In the American system, one can never be confident that politics and lobbying, particularly in the 18-month run-up to a presidential election, won’t determine outcomes.

As fuel prices at the pumps and the cost of food have escalated, there have been denials by the economic establishment that ‘greedflation’ has occurred in the UK.

Maybe, but the CMA as protector of the consumer interest is to look at fuel prices on supermarket forecourts, as well as the cost of food products.

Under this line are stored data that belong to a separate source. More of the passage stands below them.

-- ==== Sys2Proof/Laws/Bits.lean ====
section
/-! SUPPORT. Bit-level readings of the words and buffers: which bit stands where (R9, R55, R70, R73). -/

namespace Sys2Proof

theorem commandWord_bit (op : BitVec 3) (arg : BitVec 56) (i : Nat) :
    (commandWord op arg).getLsbD i = if i < 56 then arg.getLsbD i else op.getLsbD (i - 56) :=
  BitVec.getLsbD_append

@[simp] theorem cmdOp_commandWord (op : BitVec 3) (arg : BitVec 56) : cmdOp (commandWord op arg) = op := by
  apply BitVec.eq_of_getLsbD_eq
  intro i hi
  simp [cmdOp, commandWord_bit, hi]

@[simp] theorem cmdArg_commandWord (op : BitVec 3) (arg : BitVec 56) : cmdArg (commandWord op arg) = arg := by
  apply BitVec.eq_of_getLsbD_eq
  intro i hi
  simp [cmdArg, commandWord_bit, hi]

@[simp] theorem operandS_argS (v : BitVec 32) : operandS (argS v) = v := by
  apply BitVec.eq_of_getLsbD_eq
  intro i hi
  simp [operandS, argS, hi]; omega

/-- Bit `j` of the vector is bit `j mod 8` of byte `6 - j div 8` (R9). -/
theorem vec_bit (P : Buf) (j : Nat) : P.vec.getLsbD j =
    if j < 8 then P.b6.getLsbD j
    else if j < 16 then P.b5.getLsbD (j - 8)
    else if j < 24 then P.b4.getLsbD (j - 16)
    else if j < 32 then P.b3.getLsbD (j - 24)
    else if j < 40 then P.b2.getLsbD (j - 32)
    else if j < 48 then P.b1.getLsbD (j - 40)
    else P.b0.getLsbD (j - 48) := by
  have e : P.vec.getLsbD j = _ := BitVec.getLsbD_append (x := P.b0 ++ P.b1 ++ P.b2 ++ P.b3 ++ P.b4 ++ P.b5) (y := P.b6)
  rw [e, BitVec.getLsbD_append, BitVec.getLsbD_append, BitVec.getLsbD_append, BitVec.getLsbD_append,
    BitVec.getLsbD_append]
  simp only [Nat.sub_sub]
  split_ifs <;> first | rfl | omega

theorem hiNibble_bit (b : Byte) {i : Nat} (h : i < 4) : (hiNibble b).getLsbD i = b.getLsbD (4 + i) := by
  simp [hiNibble, h]

theorem loNibble_bit (b : Byte) {i : Nat} (h : i < 4) : (loNibble b).getLsbD i = b.getLsbD i := by
  simp [loNibble, h]

/-- A byte is its two nibbles (R55). -/
theorem byte_ext {x y : Byte} (hi : hiNibble x = hiNibble y) (lo : loNibble x = loNibble y) : x = y := by
  apply BitVec.eq_of_getLsbD_eq
  intro i hi8
  by_cases h : i < 4
  · rw [← loNibble_bit x h, ← loNibble_bit y h, lo]
  · have := congrArg (fun n : Nibble => n.getLsbD (i - 4)) hi
    simp only [hiNibble_bit _ (show i - 4 < 4 by omega)] at this
    simpa [show 4 + (i - 4) = i by omega] using this

/-- The vector's nibbles are the buffer's (R9, R55). -/
theorem vec_nibble0 (P : Buf) : P.vec.extractLsb' 52 4 = hiNibble P.b0 := by
  apply BitVec.eq_of_getLsbD_eq
  intro i hi
  rw [hiNibble_bit _ hi]
  simp only [BitVec.getLsbD_extractLsb', vec_bit, hi, decide_true, Bool.true_and]
  split_ifs <;> first | omega | (congr 1; omega)

theorem vec_nibble2 (P : Buf) : P.vec.extractLsb' 44 4 = hiNibble P.b1 := by
  apply BitVec.eq_of_getLsbD_eq
  intro i hi
  rw [hiNibble_bit _ hi]
  simp only [BitVec.getLsbD_extractLsb', vec_bit, hi, decide_true, Bool.true_and]
  split_ifs <;> first | omega | (congr 1; omega)

/-! The nibbles of a frame's layout (R73). -/

theorem layout_b0_hi (F : Frame) (k : Nibble) : hiNibble (layout F k).b0 = 0xA#4 := by
  have : ∀ c : Nibble, hiNibble (0xA0#8 ||| c.setWidth 8) = 0xA#4 := by decide
  exact this F.counter

theorem layout_b0_lo (F : Frame) (k : Nibble) : loNibble (layout F k).b0 = F.counter := by
  have : ∀ c : Nibble, loNibble (0xA0#8 ||| c.setWidth 8) = c := by decide
  exact this F.counter

theorem layout_b1_hi (F : Frame) (k : Nibble) : hiNibble (layout F k).b1 = F.control := by
  have : ∀ c k : Nibble, hiNibble ((c.setWidth 8 <<< 4) ||| k.setWidth 8) = c := by decide
  exact this F.control k

theorem layout_b1_lo (F : Frame) (k : Nibble) : loNibble (layout F k).b1 = k := by
  have : ∀ c k : Nibble, loNibble ((c.setWidth 8 <<< 4) ||| k.setWidth 8) = k := by decide
  exact this F.control k

end Sys2Proof
end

The jump in UK grocery bills, rising at an annual rate of 19 per cent, has been the sharpest since 1977, falling heavily on the lowest income households.

 Feeble regulation and intervention is a feature of public life, which has undermined the free market and the privatisation reforms of the Thatcher era. Westminster spends endless time examining the peccadillos of politicians.

Far too little effort is made on behalf of the consumer and the public interest. Belatedly, John Penrose, the competition tsar, is demanding that Britain’s water and energy watchdogs should be given greater powers to crack down on utilities ripping off consumers, polluting our waterways with sewage and causing harm to the economy.

It all seems too little, too late. By allowing rapacious companies and bolshie trade unions to trample on citizen rights, such as a universal postal service, the Tory government and regulators have handed a political gift to enemies of free enterprise.

Mobile stasis

Newly minted Vodafone chief executive Margherita Della Valle has come out fighting. 

She promises to make the telecoms giant more efficient by slashing jobs, easing bureaucratic burdens and focusing on customer delivery. As so often in the past, investors are unimpressed.

The great prize for Voda is to turn around pedestrian performance in Germany, where Della Valle’s predecessors doubled down in 2019 with the £16billion purchase of the Liberty cable network. 

The notion that this would provide the spark to propel the mobile firm’s fortunes has proved a chimera.

Ownership of cable networks in an age of streaming and ‘cord cutting’ – cancellation of regular subscriptions – is not ideal.

Ever since its earliest days, Vodafone has been as much a dealmaker as a mobile operator, and old habits die hard. The strategic review into Spain, where at last count there were seven operators, looks like a journey to the exit. 

In the UK, where business is brisk, huge effort is still going into completing a merger with Hutchison-owned Three. How this will go down with competition authorities is a matter for conjecture.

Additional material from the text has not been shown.